Pattern-based detection - regex for connection strings (postgresql://, mongodb://), API keys (sk-..., Bearer ...), AWS credentials (AKIA...).
Configurable payload logging with toggle (includeResponseData: true/false) and size cap (maxDataSize: 4096).
Allowlist logging - only log fields explicitly approved. Strictest approach for high-compliance environments.
MCP Event Types - Beyond Tool Calls
| Event Type | When It Fires | Why Log It |
|---|---|---|
sse_connection |
SSE transport established | Detect unauthorized clients |
mcp_initialize |
Client initializes MCP connection | Session start anchor |
mcp_ping |
Health check pings | Usually excluded (noise) |
mcp_tool_call |
Tool invoked | Core audit event |
mcp_tools_list |
Agent lists available tools | Reconnaissance detection |
mcp_resource_read |
Agent reads a resource | Data access logging (HIPAA, GDPR) |
mcp_prompt_get |
Agent retrieves prompt template | Prompt injection surface |
vmcp_workflow_started |
Multi-step workflow begins | Workflow-level attribution |
vmcp_workflow_completed |
Workflow finishes | End-to-end latency tracking |
vmcp_workflow_failed |
Workflow fails | Immediate alert trigger |
Start with mcp_tool_call and vmcp_workflow_* events. Exclude mcp_ping by default.

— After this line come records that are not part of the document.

/-! ### POLL_RECEIVE (42_rx_framing.md) -/

/-- R141 (1): the lock is taken; in `INTERRUPT` mode the feed interrupt is disabled. -/
def pollLock (s : State) : State :=
  { s with ctl := { s.ctl with
      rxLock := true
      feedIe := if s.build.feedMode = .interrupt then false else s.ctl.feedIe } }

/-- R142: every return of `POLL_RECEIVE`: the lock is released, in `INTERRUPT` mode the feed interrupt is enabled, and the
code is returned. -/
def pollReturn (c : ReceiveCode) (s : State) : State :=
  respond (.pollReceive c)
    { s with
      ctl := { s.ctl with
        rxLock := false
        feedIe := if s.build.feedMode = .interrupt then true else s.ctl.feedIe
        mainBusy := false
        main := .idle }
      bnd := { s.bnd with recordLog := s.bnd.recordLog ++ [s.rx.record] } }

/-- R144 `RXB.TOKEN`. -/
def rxToken (s : State) : State :=
  let s1 := if s.rx.state = .awaitStart then s else raiseDiag .previousPacketIncomplete s
  { s1 with rx := { s1.rx with state := .lengthHigh, active := true, tail := s1.rx.tail + 1 } }

/-- R145 `RXB.SKIP`. -/
def rxSkip (s : State) : State := { s with rx := { s.rx with tail := s.rx.tail + 1 } }

/-- R146 `RXB.LENH`. -/
def rxLenH (b : Byte) (s : State) : State :=
  { s with rx := { s.rx with
      messageLength := setLengthHigh s.rx.messageLength b
      state := .lengthLow
      tail := s.rx.tail + 1 } }

/-- R147 `RXB.LENL`: the length is complete; a length above `RX_CAP` discards everything and returns. -/
def rxLenL (b : Byte) (s : State) : State :=
  let len := setLengthLow s.rx.messageLength b
  if s.build.rxCap < len.toNat then
    pollReturn .messageExceedsBufferSize
      { s with rx := { s.rx with messageLength := len, tail := 0, head := 0, state := .awaitStart, active := false } }
  else
    { s with rx := { s.rx with
        messageLength := len
        tail := s.rx.tail + 1
        messageStart := s.rx.tail + 1
        state := .body } }

/-- R149: recycle if drained, then decode the payload window and return. -/
def rxDeliver (payload : List Byte) (s : State) : State :=
  let rx1 := { s.rx with state := .awaitStart, active := false }
  let rx2 := if rx1.tail = rx1.head then { rx1 with tail := 0, head := 0 } else rx1
  match decodePayload s.build payload with
  | .ok r => pollReturn .packetReceived { s with rx := { rx2 with record := some r } }
  | .err e =>
    pollReturn .deserializationFailed (raiseDiag (.deserializationFailed e payload) { s with rx := rx2 })

/-- R148: the end of the payload, `message_start + message_length`, a natural that may exceed `RX_CAP` (R65). -/
def payloadEnd (s : State) : Nat := s.rx.messageStart + s.rx.messageLength.toNat

/-- R148 `RXB.BODY`: `rx_tail` jumps to the end of the payload or of the buffered bytes; a complete frame is
delivered (R149). -/
def rxBody (s : State) : Out State :=
  let s1 := { s with rx := { s.rx with tail := min (payloadEnd s) s.rx.head } }
  if s1.rx.tail < payloadEnd s then .next (pollReturn .inProgress s1)
  else
    andThen (memReadRun .rxBuf s.build.rxCap s.rx.buf s.rx.messageStart s.rx.messageLength.toNat)
      fun payload => .next (rxDeliver payload s1)

/-- R82, R151: one iteration on the inspected byte. -/
def rxIterate (b : Byte) (s : State) : Out State :=
  if b = s.build.startToken then .next (rxToken s)
  else match s.rx.state with
    | .awaitStart => .next (rxSkip s)
    | .lengthHigh => .next (rxLenH b s)
    | .lengthLow => .next (rxLenL b s)
    | .body => rxBody s

/-- R143, R151: one line of the loop: the loop test, then the byte at `rx_tail`; a loop that ends returns `InProgress`. -/
def scanLine (s : State) : Out State :=
  if s.rx.tail < s.rx.head then
    andThen (memRead .rxBuf s.build.rxCap s.rx.buf s.rx.tail) fun b => rxIterate b s
  else .next (pollReturn .inProgress s)

/-- R87, R82: a byte class as a step of its own: the next iteration of the `POLL_RECEIVE` in progress, if it is of that
class; otherwise no such step takes place (log 11). -/
def onIteration (i : Instr) (act : State → Out State) (s : State) : Out State :=
  if rxbEnabled i s then act s else .next s

/-! ### ENQUEUE, DRAIN, the sink (43_tx_queue.md) -/

/-- R50, R170: `encode` leaves the payload in `enc_scratch`. -/
def scratchPayload (p : List Byte) (s : State) : Out State :=
  andThen (memWriteRun .encScratch s.build.encScratchCap s.tx.encScratch 0 p) fun m =>
    .next { s with tx := { s.tx with encScratch := m } }

/-- R36, R171 (log 15): after an `encode` that did not fit, the contents of `enc_scratch` are unspecified. -/
def scratchUnspecified (s : State) : State := { s with tx := { s.tx with encScratch := [] } }

/-- R172, R173: the space test and the frame written at `tx_head`, its payload copied from `enc_scratch` (R50); `n` is the
payload's length. -/
def enqueuePayload (n : Nat) (s : State) : Out (State × EnqueueCode) :=
  if s.build.txCap - s.tx.head < n + 3 then
    if s.tx.tail < s.tx.head then .next (s, .insufficientTransmitRate)
    else .next (s, .packetExceedsBufferSize)
  else
    andThen (memReadRun .encScratch s.build.encScratchCap s.tx.encScratch 0 n) fun p =>
      andThen (memWriteRun .txBuf s.build.txCap s.tx.buf s.tx.head (frameBytes s.build.startToken p)) fun m =>
        .next ({ s with tx := { s.tx with buf := m, head := s.tx.head + (n + 3) } }, .success)

/-- R170: the whole of `ENQUEUE r`. -/
def enqueueRecord (r : Record) (s : State) : Out (State × EnqueueCode) :=
  match encodeRecord s.build r with
  | .didNotFit => .next (scratchUnspecified s, .docOverflow)
  | .other c => .refused (.encodeErrorNotDescribed c)
  | .ok p => andThen (scratchPayload p s) (enqueuePayload p.length)

/-- R183: `write(bytes) -> count_written` of the sink. -/
def sinkAccept (bytes : List Byte) (s : State) : State × Nat :=
  let k := min bytes.length (sinkSpace s)
  ({ s with bnd := { s.bnd with sinkQ := s.bnd.sinkQ ++ bytes.take k } }, k)

/-- R177: `tx_tail` advances by what the sink took; both offsets return to 0 when the buffer is drained. -/
def txAdvance (w : Nat) (s : State) : State :=
  if s.tx.tail + w = s.tx.head then { s with tx := { s.tx with tail := 0, head := 0 } }
  else { s with tx := { s.tx with tail := s.tx.tail + w } }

Retention, Storage, and Tamper-Proofing
Hot storage: 7–90 days
Fast, queryable, expensive. Use Elasticsearch, ClickHouse, or your SIEM's hot tier.
Cold storage: 1–7 years
Cheap, durable, compliance-oriented. Use S3 with Object Lock (WORM), GCS retention policies, or Azure Immutable Blob Storage.
Tamper-proofing
PCI-DSS 4.0 Requirement 10 explicitly mandates tamper-evident log storage.
Options:
- Cloud WORM storage (S3 Object Lock, GCS retention) - simplest
- Cryptographic chaining - each log entry hashes the previous
- Dedicated audit log services - AWS CloudTrail, Azure Monitor Logs
Access control
- Read-only for security teams and auditors
- No modification rights for anyone
- Log access to the logs
Integration
- Fluent Bit - lightweight DaemonSet for Kubernetes
- Grafana Alloy - OpenTelemetry-based collector
- OpenTelemetry Collector - vendor-neutral
- SIEM tools (Splunk, Elastic SIEM, Microsoft Sentinel) for alerting
A Practical Checklist - Audit Logging Setup in 6 Steps
Step 1: Enable audit logging at the MCP gateway/proxy layer. Don't rely on individual MCP server implementations.

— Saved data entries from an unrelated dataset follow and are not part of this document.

-- ==== Sys2Proof/Machine/Step.lean ====
section
/-! DEFINITION. The step: the next turn of the schedule, for a machine whose parameters are in range (U7). -/

namespace Sys2Proof.Machine

/-- One step of the machine. -/
def step (s : State) : Host.Outcome State Fault Refusal :=
  if s.build.wf then runTurn s else .refused .parameterOutOfRange

/-- `s` with a word of spec/opcode_table.json where the next step takes its operation from (log 8). -/
def State.withFetchWord (s : State) (nbits w : Nat) : State := placeTableWord nbits w s

end Sys2Proof.Machine
end

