/-- `EMIT_NOW` up to its packet (R196): the text is cleared and the packet stands to be sent. -/
theorem emitPrepare_eq_next {t : List Byte} {s u : State} (h : emitPrepare t s = .next u) :
    ∃ p, encodeRecord s.build (emitRecord t s) = .ok p ∧
      u = { s with
        tx := { s.tx with encScratch := memSetRun s.tx.encScratch 0 p }
        ctl := { s.ctl with mainBusy := true, main := .emitDrain (frameBytes s.build.startToken p) }
        bnd := { s.bnd with diagBuf := [] } } := by
  unfold emitPrepare at h
  dsimp only [diagAppendText] at h
  unfold emitRecord
  cases he : encodeRecord s.build (diagRecord s.build
      (appendText s.build.diagCap s.build.truncMarker s.bnd.diagBuf t)) with
  | ok p =>
    simp only [he, andThen_eq_next, scratchPayload_eq_next] at h
    obtain ⟨_, ⟨_, rfl⟩, hu⟩ := h
    exact ⟨p, rfl, by simpa [eq_comm, acceptCommand, diagClear] using hu⟩
  | didNotFit => simp [he] at h
  | other c => simp [he] at h

theorem take_min_length (n : Nat) (l : List Byte) : l.take (min n l.length) = l.take n := by
  by_cases h : n ≤ l.length
  · rw [Nat.min_eq_left h]
  · rw [Nat.min_eq_right (by omega), List.take_length, List.take_of_length_le (by omega)]

theorem emitWrite_eq (rest : List Byte) (s : State) :
    emitWrite rest s = { s with
      bnd := { s.bnd with sinkQ := s.bnd.sinkQ ++ rest.take (sinkSpace s) }
      ctl := { s.ctl with main := .emitSend (rest.drop (sinkSpace s)) } } := by
  have hdrop : rest.drop (min (sinkSpace s) rest.length) = rest.drop (sinkSpace s) := by
    by_cases h : sinkSpace s ≤ rest.length
    · rw [Nat.min_eq_left h]
    · rw [Nat.min_eq_right (by omega), List.drop_length, List.drop_eq_nil_of_le (by omega)]
  have hk : min (List.take (sinkSpace s) rest).length (sinkSpace s) = min (sinkSpace s) rest.length := by
    simp only [List.length_take]; omega
  have hl : (List.take (sinkSpace s) rest).length = min (sinkSpace s) rest.length := List.length_take
  simp only [emitWrite, sinkAccept, setMain, take_min_length, hk, hdrop]
  rw [List.take_of_length_le (by omega)]

/-! ### The command in progress -/

theorem whenReady_of_ready {act : State → Out State} {s : State} (h : s.ctl.mainBusy = false) :
    whenReady act s = act s := by simp [whenReady, cmdReady, h]

theorem whenReady_of_busy {act : State → Out State} {s : State} (h : s.ctl.mainBusy = true) :
    whenReady act s = .next s := by simp [whenReady, cmdReady, h]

Step 2: Define your event type allowlist. Start with mcp_tool_call, mcp_initialize, vmcp_workflow_*. Exclude mcp_ping.
Step 3: Configure payload logging with redaction rules. Set includeRequestData: true, includeResponseData: false. Set maxDataSize: 4096.
Step 4: Set up structured JSON output to stdout → pipe to log collector. Filter for "level": "AUDIT" or "msg": "audit_event".

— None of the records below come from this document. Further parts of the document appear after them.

/-- A step does nothing, or takes a turn off the schedule and does what a turn can do, or resets. -/
theorem step_moves (h : step s = .next t) : t = s ∨ ∃ rest slice,
    Moves (takeTurn rest slice s) t ∨ t = { State.resetOf s.build with agenda := rest, slice := slice } := by
  obtain ⟨-, ⟨-, rfl⟩ | ⟨_, slice, rest, i, -, -, h⟩ | ⟨slice, rest, -, h⟩ | ⟨slice, rest, -, h⟩⟩ := step_cases h
  · exact .inl rfl
  · refine .inr ⟨rest, slice, ?_⟩
    by_cases hi : i = .reset
    · subst hi; exact .inr (Host.Outcome.next.inj h).symm
    · exact .inl (.inl ⟨i, hi, h⟩)
  · exact .inr ⟨rest, slice, .inl (.inr (.inl h))⟩
  · exact .inr ⟨rest, slice, .inl (.inr (.inr h))⟩

end

/-! ### What every change keeps -/

section
variable {P : State → Prop} {r : State → State → Prop} {s t : State}

theorem chain_induct (step : ∀ u v, P u → r u v → P v) (hs : P s) (h : ReflTransGen r s t) : P t := by
  induction h with
  | refl => exact hs
  | tail _ hlast ih => exact step _ _ ih hlast

/-- What each change of either side keeps, every turn but a `RESET` keeps. -/
theorem Moves.induct (h : Moves s t) (begins : ∀ u v, P u → LinesBegin u v → P v) (line : ∀ u v, P u → RxLine u v → P v)
    (event : ∀ u v, P u → RxEvent (CtlInv s) u v → P v) (tx : ∀ u v, P u → TxChange u v → P v) (hs : P s) : P t := by
  obtain ⟨u, hu, hchain⟩ | hchain | hchain := h.changes
  · exact chain_induct line (begins s u hs hu) hchain
  · exact chain_induct event hs hchain
  · exact chain_induct tx hs hchain

end

end Sys2Proof.Machine
end

section
/-! PROOFS over all operations: what each side leaves to the other (R217), the parameters (R9), the traces (R41 to R45), the record
(R33) and the diagnostic events (R191). Each is a fact about one change, carried along the chain of a turn. -/

namespace Sys2Proof.Machine

open Relation (ReflTransGen)

/-! ### What the receive side leaves (R217) -/

/-- The transmit side and the wire are in `t` as they are in `s`. -/
structure TxKept (s t : State) : Prop where
  build : t.build = s.build
  tx : t.tx = s.tx
  sinkQ : t.bnd.sinkQ = s.bnd.sinkQ
  wireTx : t.bnd.wireTx = s.bnd.wireTx
  diagBuf : t.bnd.diagBuf = s.bnd.diagBuf

theorem TxKept.refl (s : State) : TxKept s s := ⟨rfl, rfl, rfl, rfl, rfl⟩

theorem TxKept.trans {s t u : State} (h : TxKept s t) (h' : TxKept t u) : TxKept s u :=
  ⟨h'.build.trans h.build, h'.tx.trans h.tx, h'.sinkQ.trans h.sinkQ, h'.wireTx.trans h.wireTx, h'.diagBuf.trans h.diagBuf⟩

theorem txKept_feedMoved (b : Byte) (h : Hrq) (s : State) : TxKept s (feedMoved b h s) :=
  ⟨by simp, by simp, by simp, by simp, by simp⟩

Step 5: Define retention tiers and automated archival. 30–90 days hot, 1–7 years cold (S3 Object Lock).
Step 6: Test with a simulated tool call and verify all 7 fields appear.
FAQ
What is MCP audit logging?
The practice of recording a structured, tamper-evident log entry for every operation performed by an MCP server - designed to satisfy compliance requirements (SOC 2, HIPAA, PCI-DSS) and support incident investigation.
What should every MCP tool invocation log capture?
Seven fields: timestamp (ISO 8601 UTC, ms precision), principal/identity, tool name + MCP server, input arguments (with sensitive fields redacted), output/result, outcome + execution duration, and trace/correlation ID.
Is MCP audit logging required for compliance?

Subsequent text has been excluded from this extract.